Per the hedging arrangement, the price of crude oil will be pegged at a particular figure over a period of time and, thus any price fluctuation during the period of the hedging would not be pushed on the consumer.
The NPA is expected to announce the pegged price during its review announcement in September, this year.
No forex losses
The government is currently confronted with a GH¢1.3 billion debt to the Bulk Oil Distribution Companies (BDCs), as a result of the depreciation of the cedi against the dollar.
Petroleum products are usually priced in dollars but the government decided to absorb the cost arising from the depreciation of the cedi instead of passing it on to the consumer.
According to Mr Dagadu, the introduction of hedging would prevent foreign exchange losses.
Premix fuel, which powers the outboard motors of canoe fishermen, is the only petroleum product being subsidised currently.
Mr Dagadu gave the assurance that “subsidies on premix fuel would be maintained because it is a social product and as social democrats, we will keep them.”

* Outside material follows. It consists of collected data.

-- ==== Sys2Proof/Tests/Slice0.lean ====
section
/-! SUPPORT. Small tests of one step or one value each, expected results from spec/95_test_vectors.md and
spec/30_encoding.md, and for every statement with hypotheses a witness that meets them. -/

namespace Sys2Proof.Tests

open Sys2Proof.Machine

/-! ### Small states -/

/-- Every register written and holding `v`; the block idle, nothing pending. -/
def holding (v : Word) : State := { State.reset with regs := .replicate 8 v, written := .replicate 8 true }

/-- `i` in flight on the operands `a` and `b`. -/
def flying (i : Instr) (a b : Word) : State := { holding 1#64 with inflight := some ⟨i, a, b⟩ }

/-- `s` with one host move pending, ordered before a completion. -/
def sends (s : State) (m : HostMove) : State := { s with host := [⟨m, false⟩] }

/-- `s` with the stored STATUS bits of `w`, bit for bit. -/
def statusIs (s : State) (w : Word) : State :=
  { s with status := ⟨w.getLsbD 1, w.getLsbD 2, w.getLsbD 3, ⟨w.getLsbD 4, w.getLsbD 5, w.getLsbD 6⟩⟩ }

/-- The next state, if there is one. -/
def nextOf (o : Host.Outcome State Fault Refusal) : Option State :=
  match o with
  | .next s => some s
  | _       => none

/-- R7 and STATUS after the completion of `i`, whose destination is R7. -/
def completion (i : Instr) (a b : Word) : Option (Word × Word) :=
  (nextOf (exec i (flying i a b))).map fun t => (t.reg 7, t.statusWord)

/-- The command, if the decoder reads one. -/
def decoded (v : Word) : Option Instr :=
  match decode v with
  | .ok i    => some i
  | .error _ => none

/-- The reason the decoder gives, if it refuses. -/
def rejected (v : Word) : Option DecodeError :=
  match decode v with
  | .ok _    => none
  | .error e => some e

/-- STATUS after the host writes `v` at `off`. -/
def statusAfterWrite (s : State) (off : Nat) (v : Word) : Option Word :=
  (nextOf (step (sends s (.write off 64 v)))).map State.statusWord

/-- What a host read at `off` returns. -/
def readsAs (s : State) (off : Nat) : Option Word :=
  (nextOf (step (sends s (.read off 64)))).bind fun t => t.replies.head?

/-- The refusal of a step, if it refuses. -/
def refusalOf (o : Host.Outcome State Fault Refusal) : Option Refusal :=
  match o with
  | .refused r => some r
  | _          => none

/-- The fault of a step, if it faults. -/
def faultOf (o : Host.Outcome State Fault Refusal) : Option Fault :=
  match o with
  | .fault r => some r
  | _        => none

/-! ### Words from the spec (30_encoding.md R61, R66, R70; 95_test_vectors.md section 3) -/

/-- The fields from bit 31 down: reserved 31:19, RS2, 15, RS1, 11, RD, 7:6, OPC. -/
theorem test_decode_words :
    decoded 0b00000000000000000000000000000000#64 = some .nop ∧
    decoded 0b00000000000000000000000100000001#64 = some (.sqrt 1 0) ∧
    decoded 0b00000000000000000000001000000010#64 = some (.rseed 2 0) ∧
    decoded 0b00000000000000000010001100000011#64 = some (.rest 3 2) ∧
    decoded 0b00000000000000010000000100000100#64 = some (.nrstep 1 0 1) ∧
    decoded 0b00000000000000110000001100000101#64 = some (.nr4 3 0 3) ∧
    decoded 0b00000000000000110000010000000110#64 = some (.nrmul 4 0 3) := by decide

theorem test_decode_words_bit_layout :
    decoded 0b00000000000000000011010000001000#64 = some (.fclass 4 3) ∧
    decoded 0b00000000000000000111011000001001#64 = some (.exts 6 7) ∧
    decoded 0b00000000000000000000000100001010#64 = some (.exte 1 0) ∧
    decoded 0b00000000000000000000010100001011#64 = some (.extm 5 0) ∧
    decoded 0b00000000000001010001011100001101#64 = some (.inss 7 1 5) ∧
    decoded 0b00000000000000100000001100001110#64 = some (.inse 3 0 2) ∧
    decoded 0b00000000000001110110010100001111#64 = some (.insm 5 6 7) := by decide

/-- The words of `encode` for the programs P1 to P6. -/
theorem test_encode_words :
    encode (.sqrt 1 0) = 0x00000101#32 ∧ encode (.rest 3 2) = 0x00002303#32 ∧ encode (.nr4 3 0 3) = 0x00030305#32 ∧
    encode (.nrstep 1 0 1) = 0x00010104#32 ∧ encode (.fclass 4 3) = 0x00003408#32 ∧
    encode (.inse 3 0 2) = 0x0002030E#32 := by decide

/-- Each clause of R67 refused: bits 63:32; every reserved field; an unused field; an opcode without a row. -/
theorem test_illformed_values_refused :
    rejected 0x0000000100000101#64 = some .upperHalf ∧ rejected 0x0000000000000141#64 = some .reservedBit ∧
    rejected 0x0000000000000181#64 = some .reservedBit ∧ rejected 0x0000000000000901#64 = some .reservedBit ∧
    rejected 0x0000000000008101#64 = some .reservedBit ∧ rejected 0x0000000000080105#64 = some .reservedBit ∧
    rejected 0x0000000080000105#64 = some .reservedBit ∧ rejected 0x0000000000010101#64 = some .unusedField ∧
    rejected 0x0000000000000100#64 = some .unusedField ∧ rejected 0x0000000000000007#64 = some (.unknownOpcode 0x07#6) ∧
    rejected 0x000000000000000C#64 = some (.unknownOpcode 0x0C#6) ∧
    rejected 0x0000000000000010#64 = some (.unknownOpcode 0x10#6) ∧
    rejected 0x000000000000003F#64 = some (.unknownOpcode 0x3F#6) := by decide

/-- The same values against the table of masks. -/
theorem test_illformed_values_illegal :
    [0x0000000100000101#64, 0x0000000000000141#64, 0x0000000000000181#64, 0x0000000000000901#64].any legal = false ∧
    [0x0000000000008101#64, 0x0000000000080105#64, 0x0000000080000105#64, 0x0000000000010101#64].any legal = false ∧
    [0x0000000000000100#64, 0x0000000000000007#64, 0x000000000000000C#64, 0x0000000000000010#64].any legal = false := by
  decide

/-- Each clause of 20_memory.md R41, by its refusal; and the last access inside. -/
theorem test_accesses_outside_refused :
    refusalOf (step (sends (holding 1#64) (.read 0x00 32))) = some (.narrowAccess 32) ∧
    refusalOf (step (sends (holding 1#64) (.write 0x00 128 0#64))) = some (.wideAccess 128) ∧
    refusalOf (step (sends (holding 1#64) (.read 0x04 64))) = some (.misaligned 0x04) ∧
    refusalOf (step (sends (holding 1#64) (.write 0x80 64 0#64))) = some (.outsideWindow 0x80) ∧
    admissible 0x78 64 = true ∧ admissible 0x80 64 = false ∧ admissible 0x7C 64 = false ∧ admissible 0x78 32 = false := by
  decide
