-- ==== Sys2Proof/Machine/Environment.lean ====
section
/-! DEFINITION. What the outside does to the core between steps (R72): present a packet (R60), supply RNG bytes (R62), assert reset (R63, R230, R231). -/

namespace Sys2Proof.Machine

/-- The host presents a packet; it waits at the port while the core is busy (R60, R68). -/
def presentPacket (p : Packet) (s : State) : State := { s with commands := s.commands ++ [p] }

/-- The environment supplies bytes on the RNG port (R62, R212). -/
def supplyRng (bytes : List Byte) (s : State) : State := { s with rng := s.rng ++ bytes }

/-- The reset input (R63): every piece of state takes its reset value (R230); a running command is
abandoned without a response and a packet at the port is dropped (R231, notes/assumptions/11).
`NONCE_BYTES` is fixed at construction (R8). -/
def assertReset (s : State) : State := State.resetCore s.nonceBytes

end Sys2Proof.Machine
end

Touching on measures being put in place to solve the issue of diesel shortage in some parts of the country, Mr Dagadu said aside the 48.6 million litres of diesel released into the system, an additional 122 million which is currently on financial hold would be sent to the market next week.
He said he had a meeting with officials of the Bank of Ghana (BoG) and other stakeholders in the petroleum sector on Tuesday and at the said meeting, the BoG gave the assurance that it would release more than $100 million to commercial banks in the coming days to enable them to raise Letters of Credit (LCs) for the BDCs.
Seven out of 10 banks have refused to issue LCs to pre-finance the BDCs as a result of the liquidity challenges the BDCs are currently facing.
CBOD welcomes move
The Chief Executive Officer (CEO) of the Ghana Chamber of Bulk Oil Distributors (CBOD), Mr Senyo Hosi, welcomed the move to introduce hedging.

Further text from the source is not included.